Sich von Grund auf verändern? Nein.

2) Rede nicht in Rätseln

Dein Kind kann nicht zwischen den Zeilen lesen.

Sei klar. Rede klar.

Nenne die Dinge bei ihrem Namen.

Es sei denn, du bist im TV-Spiel „Familien-Duell“.

Wenn ja, dann lass mich das bitte wissen. Denn das Spiel gibt es nicht mehr. Ich würde gern wissen, wo du da gelandet bist.  

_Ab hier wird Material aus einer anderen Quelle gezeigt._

-- ==== Sys2Proof/Machine/Operands.lean ====
section
/-! DEFINITION. The operands of the six codec commands: the transmission context with its resource, its coded length and
payload length (spec R130, R122, R126), the choice of path (R243), and the payload in the VAL spaces (R242). -/

namespace Sys2Proof.Machine

/-- A transmission context with the resource words its commands carry (R130, R245). -/
inductive Chan where
  | pucch (res : PucchRes)
  | puschAck (p : PuschCfg)
  | puschCsi1 (p : PuschCfg)
deriving DecidableEq, Repr

/-- The coded length E, step 1 of validation (R245). -/
def codedLength (c : Config) (cfg : UciCfg) : Chan → Except ErrKind Nat
  | .pucch res => pucchOutputLength c res
  | .puschAck p => puschAckOutputLength c p cfg.oAck
  | .puschCsi1 p => puschCsi1OutputLength c p cfg

/-- A_ctx(cfg), the payload length of the context (R130). -/
def payloadLength (cfg : UciCfg) : Chan → Nat
  | .pucch _ => totalUciBits cfg
  | .puschAck _ => cfg.oAck
  | .puschCsi1 _ => cfg.oCsi1

/-- Path(A), not defined at A = 0 (R243, log 19). -/
def codePath (A : Nat) : Option Path :=
  if A = 0 then none else if A = 1 then some .oneBit else if A = 2 then some .twoBit
  else if A ≤ 11 then some .rm else some .polar

/-- The SR bit's read: VAL_MISC[0] when cfg.sr = 1, else nothing (R242). -/
def readSr (cfg : UciCfg) (m : Memory) : Except Refusal (List Bool) :=
  if cfg.sr then memRead .valMisc m.valMisc 0 1 else .ok []

/-- Pack(ctx, cfg): the payload, read in the order its fields are concatenated; an unspecified element refuses (R242, log 21). -/
def pack (c : Config) (cfg : UciCfg) (ch : Chan) (m : Memory) : Except Refusal (List Bool) :=
  match ch with
  | .puschAck _ => memRead .valAck m.valAck 0 cfg.oAck
  | .puschCsi1 _ => memRead .valCsi1 m.valCsi1 0 cfg.oCsi1
  | .pucch _ =>
    match memRead .valAck m.valAck 0 cfg.oAck, memRead .valCsi1 m.valCsi1 0 cfg.oCsi1, readSr cfg m with
    | .ok ack, .ok csi1, .ok sr =>
      .ok (match c.packOrder with
        | .ackCsi1Sr => ack ++ csi1 ++ sr
        | .ackSrCsi1 => ack ++ sr ++ csi1)
    | .error r, _, _ => .error r
    | _, .error r, _ => .error r
    | _, _, .error r => .error r

/-- The three fields of a PUCCH payload, split at Pack's boundaries: ack, csi1, sr (R242). -/
def splitPucch (c : Config) (cfg : UciCfg) (a : List Bool) : List Bool × List Bool × List Bool :=
  let nsr := if cfg.sr then 1 else 0
  let rest := a.drop cfg.oAck
  match c.packOrder with
  | .ackCsi1Sr => (a.take cfg.oAck, rest.take cfg.oCsi1, (rest.drop cfg.oCsi1).take nsr)
  | .ackSrCsi1 => (a.take cfg.oAck, (rest.drop nsr).take cfg.oCsi1, rest.take nsr)

/-- Unpack(ctx, cfg, a_hat): the inverse of Pack, by MemWrite; elements it does not name keep their values (R242). -/
def unpack (c : Config) (cfg : UciCfg) (ch : Chan) (a : List Bool) (m : Memory) : Memory :=
  match ch with
  | .puschAck _ => { m with valAck := m.valAck.write 0 a }
  | .puschCsi1 _ => { m with valCsi1 := m.valCsi1.write 0 a }
  | .pucch _ =>
    let f := splitPucch c cfg a
    { m with
      valAck := m.valAck.write 0 f.1, valCsi1 := m.valCsi1.write 0 f.2.1, valMisc := m.valMisc.write 0 f.2.2 }

end Sys2Proof.Machine
end

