-- ==== Sys2Proof/Machine/Asm.lean ====
section
/-! DEFINITION. UCI-ASM (spec R103, R104): what HOST does for a statement and for each directive, and the text form of
both. All of it runs on HOST's side and is no part of the block; `.expect` has no transaction. -/

namespace Sys2Proof.Machine

/-- The write of operand register ARG k. -/
def argWrite (k : Nat) (v : Word) : HostAct := .write 0 (BitVec.ofNat 16 (8 + k)) v

/-- The writes of the operand words of a command's format, in ascending ARG order (R93, R103). -/
def operandWrites (i : Instr) : List HostAct :=
  (operandIndices i).map (fun k => argWrite k ((encodeArgs i).get k))

/-- A statement assembles to the writes of its operand words, ascending, and the write of its header to CMD (R103). -/
def assemble (i : Instr) : List HostAct := operandWrites i ++ [.write 0 0 (encode i).h]

/-- The writes of a sequence of data words to the elements of a space from index i upward. -/
def writesFrom (space : BitVec 4) : Nat → List Word → List HostAct
  | _, [] => []
  | i, w :: ws => .write space (BitVec.ofNat 16 i) w :: writesFrom space (i + 1) ws

/-- The directives of UCI-ASM that expand to transactions (R104). -/
inductive Directive where
  | ack (bits : List Bool)
  | csi1 (bits : List Bool)
  | sr (bit : Bool)
  | llr (values : List Int)
  | noiseless (M : Int)
  | flip (k : Nat)
deriving DecidableEq, Repr

/-- The data a read of element k of a space returns at a state. -/
def readData (c : Config) (space : BitVec 4) (k : Nat) (s : State) : Word := (hostRead c space (BitVec.ofNat 16 k) s).2

/-- The reads of the first E elements of COD, each followed by the write of its noiseless LLR (R104, R175). The state goes
from read to read, as HOST's reads take it. -/
def noiselessActs (c : Config) (M : Int) : State → Nat → Nat → List HostAct
  | _, _, 0 => []
  | s, k, n + 1 =>
    let r := hostRead c 4 (BitVec.ofNat 16 k) s
    let v := if r.2 = 1 then M else -M
    .read 4 (BitVec.ofNat 16 k) :: .write 5 (BitVec.ofNat 16 k) (BitVec.ofInt 32 v) :: noiselessActs c M r.1 (k + 1) n

/-- What a directive expands to, at the state in which HOST performs it: `.noiseless` and `.flip` read the port, whose
record is c (R104). DESIGN CHOICE (log 24): an element index of 65536 or more, of which the spec says nothing, is taken
modulo 2^16, the width of the port's index, and an LLR value wider than the port's 32 data bits modulo 2^32. -/
def expand (c : Config) (dir : Directive) (s : State) : List HostAct :=
  match dir with
  | .ack bits => writesFrom 1 0 (bits.map bitData)
  | .csi1 bits => writesFrom 2 0 (bits.map bitData)
  | .sr bit => [.write 3 0 (bitData bit)]
  | .llr values => writesFrom 5 0 (values.map (BitVec.ofInt 32))
  | .noiseless M => .read 0 3 :: noiselessActs c M s 0 (readData c 0 3 s).toNat
  | .flip k => [.read 5 (BitVec.ofNat 16 k), .write 5 (BitVec.ofNat 16 k) (-(readData c 5 k s))]

/-! The text (R103): one statement a line, `#` starts a comment, a mnemonic and comma-separated `name=value` operands in any
order, an operand left out is 0. DESIGN CHOICE (log 22): a line that names an operand the mnemonic does not have, names one
twice, or gives a value its field cannot hold is no statement; neither is a transaction written out, HostWrite(…). -/

/-- A line of UCI-ASM. -/
inductive Line where
  | blank
  | statement (i : Instr)
  | directive (dir : Directive)
  /-- `.expect`, an assertion for the listing's reader -/
  | expect
deriving DecidableEq, Repr

/-- The pieces of a text between occurrences of a separator. -/
def piecesOf (sep : Char) : List Char → List (List Char)
  | [] => [[]]
  | c :: cs =>
    if c = sep then [] :: piecesOf sep cs
    else match piecesOf sep cs with
      | [] => [[c]]
      | w :: ws => (c :: w) :: ws

/-- Whether a character separates words. -/
def isBlank (c : Char) : Bool := c = ' ' || c = '\t'

/-- A text without the blanks at its ends. -/
def trimBlanks (cs : List Char) : List Char := ((cs.dropWhile isBlank).reverse.dropWhile isBlank).reverse

/-- The value of a digit in a base. -/
def digitOf (base : Nat) (c : Char) : Option Nat :=
  let n := if '0' ≤ c ∧ c ≤ '9' then c.toNat - 48
    else if 'a' ≤ c ∧ c ≤ 'f' then c.toNat - 87
    else if 'A' ≤ c ∧ c ≤ 'F' then c.toNat - 55
    else base
  if n < base then some n else none

/-- The number a text of digits writes, on top of what was read before it. -/
def numberOf (base : Nat) : Nat → List Char → Option Nat
  | acc, [] => some acc
  | acc, c :: cs =>
    match digitOf base c with
    | none => none
    | some d => numberOf base (acc * base + d) cs

/-- An unsigned value: decimal, or hexadecimal after 0x. -/
def unsignedOf : List Char → Option Nat
  | [] => none
  | '0' :: 'x' :: c :: cs => numberOf 16 0 (c :: cs)
  | cs => numberOf 10 0 cs

/-- A value, with an optional sign. -/
def valueOf : List Char → Option Int
  | '-' :: cs => (unsignedOf cs).map (fun n => -(n : Int))
  | '+' :: cs => (unsignedOf cs).map (fun n => (n : Int))
  | cs => (unsignedOf cs).map (fun n => (n : Int))

/-- Every element's image, none where one has none. -/
def allOf {α β : Type} (f : α → Option β) : List α → Option (List β)
  | [] => some []
  | a :: as =>
    match f a, allOf f as with
    | some b, some bs => some (b :: bs)
    | _, _ => none

/-- The named operands of a statement. -/
abbrev Operands := List (String × Int)

/-- One operand, name=value. -/
def operandOf (cs : List Char) : Option (String × Int) :=
  match piecesOf '=' cs with
  | [n, v] => (valueOf (trimBlanks v)).map (fun x => (String.ofList (trimBlanks n), x))
  | _ => none

/-- The operands of a statement, from the text after its mnemonic. -/
def operandsOf (cs : List Char) : Option Operands :=
  if trimBlanks cs = [] then some [] else allOf operandOf (piecesOf ',' cs)

/-- The value given to a name, 0 where it is left out. -/
def operandValue (name : String) (ops : Operands) : Int :=
  match ops with
  | [] => 0
  | (n, v) :: rest => if n = name then v else operandValue name rest

/-- An unsigned field. A negative value is out of every field's range. -/
def fieldValue (name : String) (ops : Operands) : Nat :=
  let v := operandValue name ops
  if v < 0 then 2 ^ 32 else v.toNat

/-- A 1-bit field, with whether the value fits. -/
def flagValue (name : String) (ops : Operands) : Option Bool :=
  let v := operandValue name ops
  if v = 0 then some false else if v = 1 then some true else none

/-- UCICFG from its operands. -/
def cfgOperands (ops : Operands) : Option UciCfg :=
  (flagValue "sr" ops).map (fun sr => { oAck := fieldValue "ack" ops, oCsi1 := fieldValue "csi1" ops, sr := sr })

/-- PUCCHRES from its operands. -/
def resOperands (ops : Operands) : PucchRes :=
  { fmt := fieldValue "fmt" ops, nsym := fieldValue "nsym" ops, nprb := fieldValue "nprb" ops
    qm := fieldValue "qm" ops, sf := fieldValue "sf" ops }

/-- PUSCHCFG1 to PUSCHCFG4 from their operands. -/
def pcfgOperands (ops : Operands) : Option PuschCfg :=
  (flagValue "csi2" ops).map (fun csi2 =>
    { mSum := fieldValue "msum" ops, mL0Sum := fieldValue "ml0" ops, kSum := fieldValue "ksum" ops
      betaAckX8 := fieldValue "back" ops, betaCsi1X8 := fieldValue "bcsi" ops, alphaX20 := fieldValue "alpha" ops
      rX1024 := fieldValue "r" ops, qm := fieldValue "qm" ops, nLayers := fieldValue "nl" ops, csi2 := csi2 })

/-- The operand names of the three groups of fields (R103). -/
def cfgNames : List String := ["ack", "csi1", "sr"]
def resNames : List String := ["fmt", "nsym", "nprb", "qm", "sf"]
def pcfgNames : List String := ["msum", "ml0", "ksum", "back", "bcsi", "alpha", "r", "qm", "nl", "csi2"]

/-- Every operand has one of the names, and none is given twice. -/
def namesFit (names : List String) (ops : Operands) : Bool :=
  ops.all (fun o => names.contains o.1) && decide ((ops.map (·.1)).Nodup)

/-- A statement of format P. -/
def statementP (mk : UciCfg → PucchRes → Instr) (ops : Operands) : Option Instr :=
  if namesFit (cfgNames ++ resNames) ops then (cfgOperands ops).map (fun cfg => mk cfg (resOperands ops)) else none

/-- A statement of format S. -/
def statementS (mk : UciCfg → PuschCfg → Instr) (ops : Operands) : Option Instr :=
  if namesFit (cfgNames ++ pcfgNames) ops then
    match cfgOperands ops, pcfgOperands ops with
    | some cfg, some p => some (mk cfg p)
    | _, _ => none
  else none

/-- A threshold word fits 32 bits, signed or unsigned. -/
def thresholdFits (v : Int) : Bool := decide (-2147483648 ≤ v ∧ v < 4294967296)

/-- The instruction of a mnemonic and its operands, before the field ranges are checked (R103). -/
def instrOf (mnemonic : String) (ops : Operands) : Option Instr :=
  match mnemonic with
  | "INIT" =>
    let thr1 := operandValue "thr1" ops
    let thrb := operandValue "thrb" ops
    if namesFit ["thr1", "thrb"] ops && thresholdFits thr1 && thresholdFits thrb then
      some (.init (BitVec.ofInt 32 thr1) (BitVec.ofInt 32 thrb)) else none
  | "FREE" => if namesFit [] ops then some .free else none
  | "SETCARRIER" =>
    if namesFit ["mu", "nprb"] ops then some (.setCarrier (fieldValue "mu" ops) (fieldValue "nprb" ops)) else none
  | "ENC_PUCCH" => statementP .encPucch ops
  | "DEC_PUCCH" => statementP .decPucch ops
  | "ENC_PUSCH_ACK" => statementS .encPuschAck ops
  | "DEC_PUSCH_ACK" => statementS .decPuschAck ops
  | "ENC_PUSCH_CSI1" => statementS .encPuschCsi1 ops
  | "DEC_PUSCH_CSI1" => statementS .decPuschCsi1 ops
  | "Q_TOTAL" => if namesFit cfgNames ops then (cfgOperands ops).map .qTotal else none
  | "Q_CRCLEN" => if namesFit ["a"] ops then some (.qCrcLen (fieldValue "a" ops)) else none
  | "Q_PUCCH_E" => if namesFit resNames ops then some (.qPucchE (resOperands ops)) else none
  | "Q_PUSCH_ACK_E" => statementS .qPuschAckE ops
  | "Q_PUSCH_CSI1_E" => statementS .qPuschCsi1E ops
  | _ => none

/-- The statement a mnemonic and its operands make, where every field holds its value (R103). -/
def statementOf (mnemonic : String) (ops : Operands) : Option Instr :=
  match instrOf mnemonic ops with
  | none => none
  | some i => if i.wellFormed then some i else none

/-- A bit of a directive's list. -/
def bitOf (v : Int) : Option Bool := if v = 0 then some false else if v = 1 then some true else none

/-- The comma-separated values of a directive. -/
def valuesOf (cs : List Char) : Option (List Int) := allOf (fun p => valueOf (trimBlanks p)) (piecesOf ',' cs)

/-- The directive of a name and the text after it (R104). -/
def directiveOf (name : String) (cs : List Char) : Option Line :=
  match name with
  | ".ack" => ((valuesOf cs).bind (allOf bitOf)).map (fun bits => .directive (.ack bits))
  | ".csi1" => ((valuesOf cs).bind (allOf bitOf)).map (fun bits => .directive (.csi1 bits))
  | ".sr" => ((valueOf (trimBlanks cs)).bind bitOf).map (fun b => .directive (.sr b))
  | ".llr" => (valuesOf cs).map (fun vs => .directive (.llr vs))
  | ".noiseless" => (valueOf (trimBlanks cs)).map (fun v => .directive (.noiseless v))
  | ".flip" => (unsignedOf (trimBlanks cs)).map (fun k => .directive (.flip k))
  | ".expect" => some .expect
  | _ => none

/-- A line of text, none where it is no line of UCI-ASM (R103, R104). DESIGN CHOICE (log 22): a host transaction written out
in a listing, as the raw line HostWrite(0, 0, 0x00000014) of P3 in the test vectors, fits no form of R103 or R104 and is
taken as no line of UCI-ASM; it names the act of HOST itself, HostAct.write 0 0 0x14. -/
def parseLine (text : String) : Option Line :=
  let cs := trimBlanks (text.toList.takeWhile (fun c => c ≠ '#'))
  let word := cs.takeWhile (fun c => !isBlank c)
  let rest := cs.dropWhile (fun c => !isBlank c)
  match word with
  | [] => some .blank
  | '.' :: _ => directiveOf (String.ofList word) rest
  | _ =>
    match operandsOf rest with
    | none => none
    | some ops => (statementOf (String.ofList word) ops).map .statement

/-- The host-port acts of a line, at the state in which HOST performs it. -/
def lineActs (c : Config) (l : Line) (s : State) : List HostAct :=
  match l with
  | .blank => []
  | .statement i => assemble i
  | .directive dir => expand c dir s
  | .expect => []

end Sys2Proof.Machine
end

3) Hör auf, dich für deine Fehler so hart zu bestrafen

Es ist passiert. Du warst laut. Unfair.

Das ist schlimm.

Weißt du aber, was noch schlimmer ist?

Wenn ein Problem nicht gleich geklärt, sondern unterschwellig immer da ist.

Entschuldige dich. Nimm dein Kind in den Arm. Und lebe dann weiter.

Hier verrate ich, wie du dein schlechtes Gewissen wieder lieben lernst.

4) Lebe nicht wie dein Nachbar

 Dein Leben mit deinem besonderen Kind ist einzigartig.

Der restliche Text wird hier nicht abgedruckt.